Urban Outfitters Closes Its 14th Street Location In Manhattan After 2 Decades
Hip clothing chain Urban Outfitters has closed its 14th Street location in Manhattan amid a turbulent time for New York City retail.
The storefront at Mosbacher Properties Group’s 526 Sixth Ave. — located at the border of tony neighborhoods Chelsea and the West Village — recently shut down after more than 20 years, The Real Deal reported Wednesday. The clothier first signed a 27K SF lease at the address in 1999.

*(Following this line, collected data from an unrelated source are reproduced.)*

/-- One constructor per row of spec/opcode_table.json. Each docstring names the row's mnemonic and rule. -/
inductive Instr
  /-- NOP, R89. -/
  | nop (x : NopArgs)
  /-- BRA, R142. -/
  | bra (x : BraArgs)
  /-- BRX, R142. -/
  | brx (x : AArgs)
  /-- CALL, R142. -/
  | call (x : BraArgs)
  /-- CALLX, R142. -/
  | callx (x : AArgs)
  /-- RET, R142. -/
  | ret (x : Bare)
  /-- EXIT, R146. -/
  | exit (x : Bare)
  /-- YIELD, R147. -/
  | yield (x : Bare)
  /-- PAUSE, R148. -/
  | pause (x : PauseArgs)
  /-- IADD, R126. -/
  | iadd (x : Alu3Args)
  /-- ISUB, R126. -/
  | isub (x : Alu3Args)
  /-- IMUL, R126. -/
  | imul (x : Alu3Args)
  /-- IMULH, R127. -/
  | imulh (x : Alu3Args)
  /-- IMAD, R126. -/
  | imad (x : ImadArgs)
  /-- IDIV, R128. -/
  | idiv (x : Alu3Args)
  /-- IREM, R128. -/
  | irem (x : Alu3Args)
  /-- IMIN, R126. -/
  | imin (x : Alu3Args)
  /-- IMAX, R126. -/
  | imax (x : Alu3Args)
  /-- IABS, R126. -/
  | iabs (x : UnArgs)
  /-- LEA, R129. -/
  | lea (x : LeaArgs)
  /-- ICMP, R130. -/
  | icmp (x : IcmpArgs)
  /-- ISEL, R131. -/
  | isel (x : IselArgs)
  /-- MOV, R132. -/
  | mov (x : UnArgs)
  /-- MOVI, R132. -/
  | movi (x : MoviArgs)
  /-- MOVS, R133. -/
  | movs (x : MovsArgs)
  /-- AND, R134. -/
  | and (x : Alu3Args)
  /-- OR, R134. -/
  | or (x : Alu3Args)
  /-- XOR, R134. -/
  | xor (x : Alu3Args)
  /-- LUT3, R135. -/
  | lut3 (x : Lut3Args)
  /-- PLUT, R136. -/
  | plut (x : PlutArgs)
  /-- SHL, R137. -/
  | shl (x : Alu3Args)
  /-- SHR, R137. -/
  | shr (x : Alu3Args)
  /-- ROT, R137. -/
  | rot (x : RotArgs)
  /-- BFE, R138. -/
  | bfe (x : BfeArgs)
  /-- BFI, R138. -/
  | bfi (x : BfiArgs)
  /-- POPC, R139. -/
  | popc (x : UnArgs)
  /-- CLZ, R139. -/
  | clz (x : UnArgs)
  /-- BREV, R139. -/
  | brev (x : UnArgs)
  /-- BSEL, R140. -/
  | bsel (x : BselArgs)
  /-- FADD, R151. -/
  | fadd (x : Fp3Args)
  /-- FSUB, R151. -/
  | fsub (x : Fp3Args)
  /-- FMUL, R151. -/
  | fmul (x : Fp3Args)
  /-- FMA, R151. -/
  | fma (x : FmaArgs)
  /-- FDIV, R152. -/
  | fdiv (x : Fp3Args)
  /-- FMIN, R153. -/
  | fmin (x : Fp3Args)
  /-- FMAX, R153. -/
  | fmax (x : Fp3Args)
  /-- FCMP, R154. -/
  | fcmp (x : FcmpArgs)
  /-- FCLASS, R155. -/
  | fclass (x : F1Args)
  /-- HADD2, R156. -/
  | hadd2 (x : Fp3Args)
  /-- HSUB2, R156. -/
  | hsub2 (x : Fp3Args)
  /-- HMUL2, R156. -/
  | hmul2 (x : Fp3Args)
  /-- HFMA2, R156. -/
  | hfma2 (x : FmaArgs)
  /-- HMIN2, R156. -/
  | hmin2 (x : Fp3Args)
  /-- HMAX2, R156. -/
  | hmax2 (x : Fp3Args)
  /-- HCMP2, R157. -/
  | hcmp2 (x : FcmpArgs)
  /-- CVT, R159. -/
  | cvt (x : CvtArgs)
  /-- CVTS, R160. -/
  | cvts (x : CvtsArgs)
  /-- FRINT, R161. -/
  | frint (x : F1Args)
  /-- PACK, R162. -/
  | pack (x : Fp3Args)
  /-- UNPK, R163. -/
  | unpk (x : F1Args)
  /-- RND, R167. -/
  | rnd (x : RndArgs)
  /-- RND_LO, R167. -/
  | rndLo (x : RndArgs)
  /-- FEXP2, R164. -/
  | fexp2 (x : F1Args)
  /-- FLOG2, R164. -/
  | flog2 (x : F1Args)
  /-- FRCP, R164. -/
  | frcp (x : F1Args)
  /-- FRSQ, R164. -/
  | frsq (x : F1Args)
  /-- FSQRT, R164. -/
  | fsqrt (x : F1Args)
  /-- FSIN, R164. -/
  | fsin (x : F1Args)
  /-- FCOS, R164. -/
  | fcos (x : F1Args)
  /-- FTANH, R164. -/
  | ftanh (x : F1Args)
  /-- LD, R204. -/
  | ld (x : LdArgs)
  /-- ST, R205. -/
  | st (x : StArgs)
  /-- LDC, R206. -/
  | ldc (x : LdcArgs)
  /-- PREF, R207. -/
  | pref (x : PrefArgs)
  /-- FENCE, R208. -/
  | fence (x : FenceArgs)
  /-- CCTL_L1INV, R197. -/
  | cctlL1inv (x : Bare)
  /-- CCTL_IINV, R209. -/
  | cctlIinv (x : IinvArgs)
  /-- CCTL_IINVALL, R209. -/
  | cctlIinvall (x : Bare)
  /-- ATOM, R213. -/
  | atom (x : AtomArgs)
  /-- CAS, R215. -/
  | cas (x : CasArgs)
  /-- RED, R213. -/
  | red (x : RedArgs)
  /-- REDT, R216. -/
  | redt (x : RedtArgs)
  /-- RCLOSE, R217. -/
  | rclose (x : RcloseArgs)
  /-- CPY_IN, R218. -/
  | cpyIn (x : CpyArgs)
  /-- CPY_OUT, R218. -/
  | cpyOut (x : CpyArgs)
  /-- TBARI, R404. -/
  | tbari (x : TbarArgs)
  /-- TBARA, R404. -/
  | tbara (x : AArgs)
  /-- TBARA_N, R404. -/
  | tbaraN (x : TbarArgs)
  /-- TBARVD, R404. -/
  | tbarvd (x : AArgs)
  /-- TBARW, R405. -/
  | tbarw (x : TbarwArgs)
  /-- BAR, R406. -/
  | bar (x : BarArgs)
  /-- BAR_ARV, R406. -/
  | barArv (x : BarArgs)
  /-- RINGP, R407. -/
  | ringp (x : RingArgs)
  /-- RINGW_EMPTY, R407. -/
  | ringwEmpty (x : RingArgs)
  /-- RINGW_FULL, R407. -/
  | ringwFull (x : RingArgs)
  /-- JOIN, R174. -/
  | join (x : MaskArgs)
  /-- LEAVE, R174. -/
  | leave (x : MaskArgs)
  /-- WAIT, R177. -/
  | wait (x : MaskArgs)
  /-- WAIT_PUT, R177. -/
  | waitPut (x : WaitPutArgs)
  /-- MSET, R175. -/
  | mset (x : MsetArgs)
  /-- MSET_RD, R175. -/
  | msetRd (x : MsetArgs)
  /-- XSHF, R183. -/
  | xshf (x : XshfArgs)
  /-- XVOTE, R185. -/
  | xvote (x : XvoteArgs)
  /-- XBAL, R185. -/
  | xbal (x : XbalArgs)
  /-- XRED, R184. -/
  | xred (x : XredArgs)
  /-- WLD, R252. -/
  | wld (x : WldArgs)
  /-- WLDS, R252. -/
  | wlds (x : WldArgs)
  /-- MLOOP, R255. -/
  | mloop (x : MloopArgs)
  /-- MZERO, R259. -/
  | mzero (x : MzeroArgs)
  /-- MSYNC, R260. -/
  | msync (x : Bare)
  /-- MSTAT, R262. -/
  | mstat (x : DArgs)
  /-- MSCLR, R262. -/
  | msclr (x : AArgs)
  /-- DCFG, R253. -/
  | dcfg (x : DcfgArgs)
  /-- VADD, R266. -/
  | vadd (x : VecArgs)
  /-- VSUB, R266. -/
  | vsub (x : VecArgs)
  /-- VMUL, R266. -/
  | vmul (x : VecArgs)
  /-- VFMA, R266. -/
  | vfma (x : VecArgs)
  /-- VMIN, R266. -/
  | vmin (x : VecArgs)
  /-- VMAX, R266. -/
  | vmax (x : VecArgs)
  /-- VEXP2, R266. -/
  | vexp2 (x : VecArgs)
  /-- VRMAX, R267. -/
  | vrmax (x : VecArgs)
  /-- VRSUM, R267. -/
  | vrsum (x : VecArgs)
  /-- VSCL, R266. -/
  | vscl (x : VecArgs)
  /-- VCVT, R268. -/
  | vcvt (x : VcvtArgs)
  /-- VCMP, R266. -/
  | vcmp (x : VecArgs)
  /-- VMOV, R266. -/
  | vmov (x : VecArgs)
  /-- VST, R269. -/
  | vst (x : VstArgs)
  /-- LDL_START, R329. -/
  | ldlStart (x : LdlStartArgs)
  /-- LDL_START_AT, R329. -/
  | ldlStartAt (x : LdlStartAtArgs)
  /-- LDL_STOP, R330. -/
  | ldlStop (x : AArgs)
  /-- LDL_STAT, R331. -/
  | ldlStat (x : DAArgs)
  /-- LDL_STAT_FREE, R331. -/
  | ldlStatFree (x : DAArgs)
  /-- LDL_BASE_BIND, R332. -/
  | ldlBaseBind (x : LdlBaseArgs)
  /-- LDL_BASE_FREE, R332. -/
  | ldlBaseFree (x : LdlFreeArgs)
  /-- AWAIT, R333. -/
  | await (x : LdlBaseArgs)
  /-- ARELS, R334. -/
  | arels (x : ArelsArgs)
  /-- RLD, R348. -/
  | rld (x : RldArgs)
  /-- RST, R348. -/
  | rst (x : RstArgs)
  /-- RATOM, R348. -/
  | ratom (x : RatomArgs)
  /-- RATOM_CAS, R347. -/
  | ratomCas (x : RatomCasArgs)
  /-- RRED, R348. -/
  | rred (x : RredArgs)
  /-- FLOWSEL_ORD, R351. -/
  | flowselOrd (x : Bare)
  /-- FLOWSEL_UNORD, R351. -/
  | flowselUnord (x : Bare)
  /-- COLL, R354. -/
  | coll (x : CollArgs)
  /-- TOKEN, R359. -/
  | token (x : TokArgs)
  /-- TWAIT, R359. -/
  | twait (x : TokArgs)
  /-- MFENCE, R364. -/
  | mfence (x : MfenceArgs)
  /-- TRAP, R302. -/
  | trap (x : TrapArgs)
  /-- BKPT, R302. -/
  | bkpt (x : TrapArgs)
  /-- HRET, R303. -/
  | hret (x : Bare)
  /-- HRET_SKIP, R303. -/
  | hretSkip (x : Bare)
  /-- PRECK, R298. -/
  | preck (x : Bare)
  /-- SRD, R304. -/
  | srd (x : SrArgs)
  /-- SWR, R304. -/
  | swr (x : SrArgs)
  /-- FLTR, R305. -/
  | fltr (x : Bare)
  /-- FLTR_PG, R305. -/
  | fltrPg (x : AArgs)
  /-- ESCL, R306. -/
  | escl (x : Bare)
  /-- CYCR, R415. -/
  | cycr (x : DArgs)
  /-- PERFR, R415. -/
  | perfr (x : PerfrArgs)
  /-- GANG_PICK, R290. -/
  | gangPick (c : Nat)
  /-- CLASS_L_COMPLETION, R401. -/
  | classLCompletion (c t u : Nat)
  /-- DEFERRED_FAULT_DELIVERY, R222. -/
  | deferredFaultDelivery (c t : Nat)
  /-- PAUSE_EXPIRY, R148. -/
  | pauseExpiry (c t : Nat)
  /-- YIELD_PAUSE_EXPIRY, R295. -/
  | yieldPauseExpiry (c t : Nat)
  /-- BOUND_COPY_COMPLETION, R404. -/
  | boundCopyCompletion (c t u : Nat)
  /-- WLD_EXECUTE, R252. -/
  | wldExecute (c : Nat)
  /-- MLOOP_EXECUTE, R256. -/
  | mloopExecute (c n : Nat)
  /-- MZERO_EXECUTE, R259. -/
  | mzeroExecute (c : Nat)
  /-- DCFG_APPLY, R253. -/
  | dcfgApply (c : Nat)
  /-- VECTOR_OP_EXECUTE, R266. -/
  | vectorOpExecute (c n : Nat)
  /-- LADLE_SRC, R313. -/
  | ladleSrc (x : LSrc)
  /-- LADLE_DST, R315. -/
  | ladleDst (x : LDst)
  /-- LADLE_WALK, R317. -/
  | ladleWalk (x : LWalk)
  /-- LADLE_GATHER, R318. -/
  | ladleGather (x : LGather)
  /-- LADLE_QUANT, R314. -/
  | ladleQuant (x : LQuant)
  /-- LADLE_LOOP, R325. -/
  | ladleLoop (n : Word)
  /-- LADLE_BR, R325. -/
  | ladleBr (x : LBr)
  /-- WAITM, R325. -/
  | waitm (x : LWaitm)
  /-- WAITM_TIMEOUT, R325. -/
  | waitmTimeout (l k : Nat)
  /-- LADLE_SIGNAL_STORE32, R325. -/
  | ladleSignalStore32 (x : LSignal)
  /-- LADLE_SIGNAL_ADD32, R325. -/
  | ladleSignalAdd32 (x : LSignal)
  /-- LADLE_SIGNAL_TOKEN, R325. -/
  | ladleSignalToken (x : LSignal)
  /-- LADLE_CALL, R325. -/
  | ladleCall (addr : Dword)
  /-- TILE_DELIVERY, R321. -/
  | tileDelivery (l k : Nat)
  /-- RUN_AHEAD_READ, R324. -/
  | runAheadRead (l k : Nat) (va : Dword)
  /-- REPLAY_WALK, R379. -/
  | replayWalk (w : Walker)
  /-- PAGE_DIVERSION, R382. -/
  | pageDiversion (ctx : Nat) (va : Dword)
  /-- REDT_APPLY, R216. -/
  | redtApply (c t u : Nat)
  /-- SEQUENCER_APPLY, R411. -/
  | sequencerApply (u : Nat)
  /-- BLOCK_RETIREMENT, R30. -/
  | blockRetirement (u b : Nat)
  /-- LAUNCH_COMPLETION, R31. -/
  | launchCompletion (u : Nat)
  /-- WPTR_WRITE, R277. -/
  | wptrWrite (q : Nat) (v : Dword)
  /-- CFG_WRITE, R277. -/
  | cfgWrite (q : Nat) (v : Dword)
  /-- STAT_CLEAR, R279. -/
  | statClear (q : Nat)
  /-- LAUNCH, R282. -/
  | launch (x : LaunchArgs)
  /-- LAUNCHI, R282. -/
  | launchi (x : LaunchiArgs)
  /-- LANTERN_LOOP, R284. -/
  | lanternLoop (n : Word)
  /-- IFMEM, R284. -/
  | ifmem (x : IfmemArgs)
  /-- CALLL, R284. -/
  | calll (addr : Dword)
  /-- WAITMEM, R284. -/
  | waitmem (x : WaitmemArgs)
  /-- WAITMEM_TIMEOUT, R284. -/
  | waitmemTimeout (q : Nat)
  /-- WAITLCH, R284. -/
  | waitlch (n : Word)
  /-- SIGNAL_STORE64, R284. -/
  | signalStore64 (x : SignalArgs)
  /-- SIGNAL_ADD64, R284. -/
  | signalAdd64 (x : SignalArgs)
  /-- SIGNAL_STORE32, R284. -/
  | signalStore32 (x : SignalArgs)
  /-- SIGNAL_ADD32, R284. -/
  | signalAdd32 (x : SignalArgs)
  /-- GSWAP, R285. -/
  | gswap (x : GswapArgs)
  /-- SNAP_CREATE, R384. -/
  | snapCreate (x : SnapArgs)
  /-- SNAP_RELEASE, R385. -/
  | snapRelease (x : SnapArgs)
  /-- PREEMPT, R296. -/
  | preempt (x : PreemptArgs)
  /-- CONTEXT_SAVE, R297. -/
  | contextSave (ctx : Nat)
  /-- RECOMPUTE_DISCARD, R297. -/
  | recomputeDiscard (ctx : Nat)
  /-- RESUME, R300. -/
  | resume (x : PreemptArgs)
  /-- STAGE_LINKS, R117. -/
  | stageLinks (trained : List TrainArgs)
  /-- KILL, R114. -/
  | kill (ctx : Nat)
  /-- KILL_COMPLETION, R282. -/
  | killCompletion (ctx : Nat)
  /-- REGISTER_WRITE, R108. -/
  | registerWrite (off : Nat) (v : Dword)
  /-- LINK_TRAIN, R338. -/
  | linkTrain (x : TrainArgs)
  /-- LINK_LOSS, R341. -/
  | linkLoss (port : Nat)
  /-- BELFRY_LINK_DETECT, R365. -/
  | belfryLinkDetect (port : Nat)
  /-- LINK_ACK, R341. -/
  | linkAck (port : Nat) (lseq : BitVec 12)
  /-- LINK_REPLAY, R341. -/
  | linkReplay (port : Nat) (lseq : BitVec 12) (sender : Bool)
  /-- LEND_INTERVAL, R342: an interval ends in which a port has received u0, u1 and u2 flits on channels 0 to 2. -/
  | lendInterval (port u0 u1 u2 : Nat)
  /-- LEND_ANNOUNCEMENT, R342. -/
  | lendAnnouncement (port : Nat) (epoch l0 l1 l2 : Half)
  /-- REMOTE_REQUEST, R349. -/
  | remoteRequest (p : Packet)
  /-- REMOTE_RESPONSE, R350. -/
  | remoteResponse (p : Packet)
  /-- REQUEST_RESEND, R345. -/
  | requestResend (tag : Word)
  /-- REQUEST_TIMEOUT, R345. -/
  | requestTimeout (tag : Word)
  /-- COLL_FIRE, R359. -/
  | collFire (slot : Nat)
  /-- CHUNK_RECEIVE, R357. -/
  | chunkReceive (p : Packet)
  /-- CHUNK_ACK, R357. -/
  | chunkAck (p : Packet)
  /-- CHUNK_RESEND, R357. -/
  | chunkResend (slot i : Nat)
  /-- COLL_COMPLETION, R360. -/
  | collCompletion (slot : Nat)
  /-- BELFRY_INTERVAL, R367. -/
  | belfryInterval (io : Nat)
  /-- HEARTBEAT_RECEIVE, R367. -/
  | heartbeatReceive (p : Packet)
  /-- NOTICE_RECEIVE, R366. -/
  | noticeReceive (p : Packet)
  /-- STRIPE_REQUEST, R369. -/
  | stripeRequest (p : Packet)
  /-- STRIPE_ATTEMPT, R371. -/
  | stripeAttempt (i : Nat)
  /-- STRIPE_RECEIVE, R372. -/
  | stripeReceive (x : StripeArgs)
  /-- HOST_ACCESS, R187. -/
  | hostAccess (x : HostOp)
  /-- EGRESS_RATE_RELEASE, R388. -/
  | egressRateRelease (ctx : Nat)
  /-- PACKET_FORWARD, R340. -/
  | packetForward (p : Packet)
  /-- BOOT_ADDR_WRITE, R117. -/
  | bootAddrWrite (v : Dword)
  /-- STAGE_IMAGE, R119. -/
  | stageImage (x : ImageArgs)
  /-- STAGE_MEMORY, R117. -/
  | stageMemory (err : Half)
  /-- FEAT_ACCEPT_WRITE, R112. -/
  | featAcceptWrite (hi : Bool) (v : Dword)
  /-- CLK_CTL_WRITE, R114. -/
  | clkCtlWrite (v : Dword)
  /-- PWR_LIMIT_WRITE, R115. -/
  | pwrLimitWrite (v : Dword)
  /-- CTX_CFG_WRITE, R114. -/
  | ctxCfgWrite (i : Nat) (v : Dword)
  /-- CTX_FAULT_CLEAR, R114. -/
  | ctxFaultClear (i : Nat) (v : Dword)
  /-- CORE_CTL_WRITE, R114. -/
  | coreCtlWrite (i : Nat) (v : Dword)
  /-- ERR_STAT_CLEAR, R116. -/
  | errStatClear (v : Dword)
  /-- ERR_CE_WRITE, R116. -/
  | errCeWrite (v : Dword)
  /-- POWER_EVALUATION, R115. -/
  | powerEvaluation (avg : Half)
  /-- UNCORRECTABLE_ERROR, R219. -/
  | uncorrectableError (p : ErrPlace)
  /-- CORRECTED_ERROR, R116. -/
  | correctedError (p : ErrPlace)
  /-- CORE_DOMAIN_POWER_DOWN, R120. -/
  | coreDomainPowerDown (die : Nat)
  /-- ATTESTATION_REPORT, R397. -/
  | attestationReport (nonce : List Byte)
  /-- MEASUREMENT_EXTEND, R396. -/
  | measurementExtend (i : Nat) (d : List Byte)
  /-- GATE_SET_KEY, R394. -/
  | gateSetKey (h : GateHdr) (key : List Byte)
  /-- GATE_RANK_BANK, R386. -/
  | gateRankBank (h : GateHdr) (first : Nat) (entries : List Half)
  /-- GATE_GENERATION, R394. -/
  | gateGeneration (h : GateHdr) (gen : Half)
  /-- GATE_ROUTE_BANK, R387. -/
  | gateRouteBank (h : GateHdr) (first : Nat) (paths : List Byte)
  /-- GATE_ROUTE_SWAP, R387. -/
  | gateRouteSwap (h : GateHdr)
  /-- GATE_CLEAR_PORT_DOWN, R393. -/
  | gateClearPortDown (h : GateHdr) (mask : BitVec 36)
  /-- GATE_PKEY_ENTRY, R388. -/
  | gatePkeyEntry (h : GateHdr) (e : PkeyEntry)
  /-- GATE_BELFRY_CONFIG, R368. -/
  | gateBelfryConfig (h : GateHdr) (cfg : BelfryCfg)
  /-- GATE_RECAST_PLAN, R370. -/
  | gateRecastPlan (h : GateHdr) (pa : Dword)
  /-- GATE_FABID, R394. -/
  | gateFabid (h : GateHdr) (fabid : Half)
  /-- CORE_DOMAIN_POWER_UP, R120. -/
  | coreDomainPowerUp (die : Nat)
  /-- ENDL, R325. -/
  | endl
  /-- LADLE_RET, R325. -/
  | ladleRet
  /-- LADLE_FENCE, R325. -/
  | ladleFence
  /-- HALT, R325. -/
  | halt
  /-- DISPATCH, R286. -/
  | dispatch
  /-- ENDLOOP, R284. -/
  | endloop
  /-- RETL, R284. -/
  | retl
  /-- COLD_RESET, R111. -/
  | coldReset
  /-- WARM_RESET, R111. -/
  | warmReset
  /-- POWER_LOSS, R121. -/
  | powerLoss
  /-- STAGE_OFFER, R112. -/
  | stageOffer
  /-- FEAT_LOCK, R112. -/
  | featLock
  /-- THERM_TRIP, R116. -/
  | thermTrip
  /-- THERM_WARN, R116. -/
  | thermWarn
  /-- LANTERN_WD, R116. -/
  | lanternWd
  /-- FENCE_ABORT_DEADLINE, R363. -/
  | fenceAbortDeadline
  /-- BANK_SWAP, R363. -/
  | bankSwap
  deriving DecidableEq, Repr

Urban Outfitters performed well in the first quarter, despite downsizing its footprint in the nation’s largest city over the past year — it had 10 locations across New York City in 2019 but only nine by the end of 2020, according to a December 2020 report from nonpartisan New York City think tank Center for an Urban Future.
This recent closure’s address is near Union Square, an area that saw 31 chain stores close between March 2020 and December 2020, according to the report.
It comes amid a tense moment for retailers around the city, both large and small: There was a 17% decline in the number of chain stores in Manhattan between 2019 and 2020, according to the report, while some 2,800 stores have closed in total throughout the city since the coronavirus pandemic began, the New York Times reported. Tourism, a huge driver of business for Manhattan retailers, is not anticipated to recover until 2025.
Some retailers have even been taking their landlords to court over the past year in a last-ditch attempt to get out of their leases. Landlords have likewise sued their tenants over unpaid rent.
The hard times have depressed retail real estate performance — asking rents were down by over 13% year-over-year last quarter and values of retail properties have plummeted.
But some retailers have scored big in the downturn, taking advantage of the cheap sale prices and buying up the properties they use at a discount as they continue to decline.
“The retail prices have no doubt dropped since Covid,” Avison Young Tri-State Investment Sales Group Head James Nelson told Bisnow last month in an article about this trend. “...We've seen several examples now of retailers stepping up and buying their properties and controlling their destiny."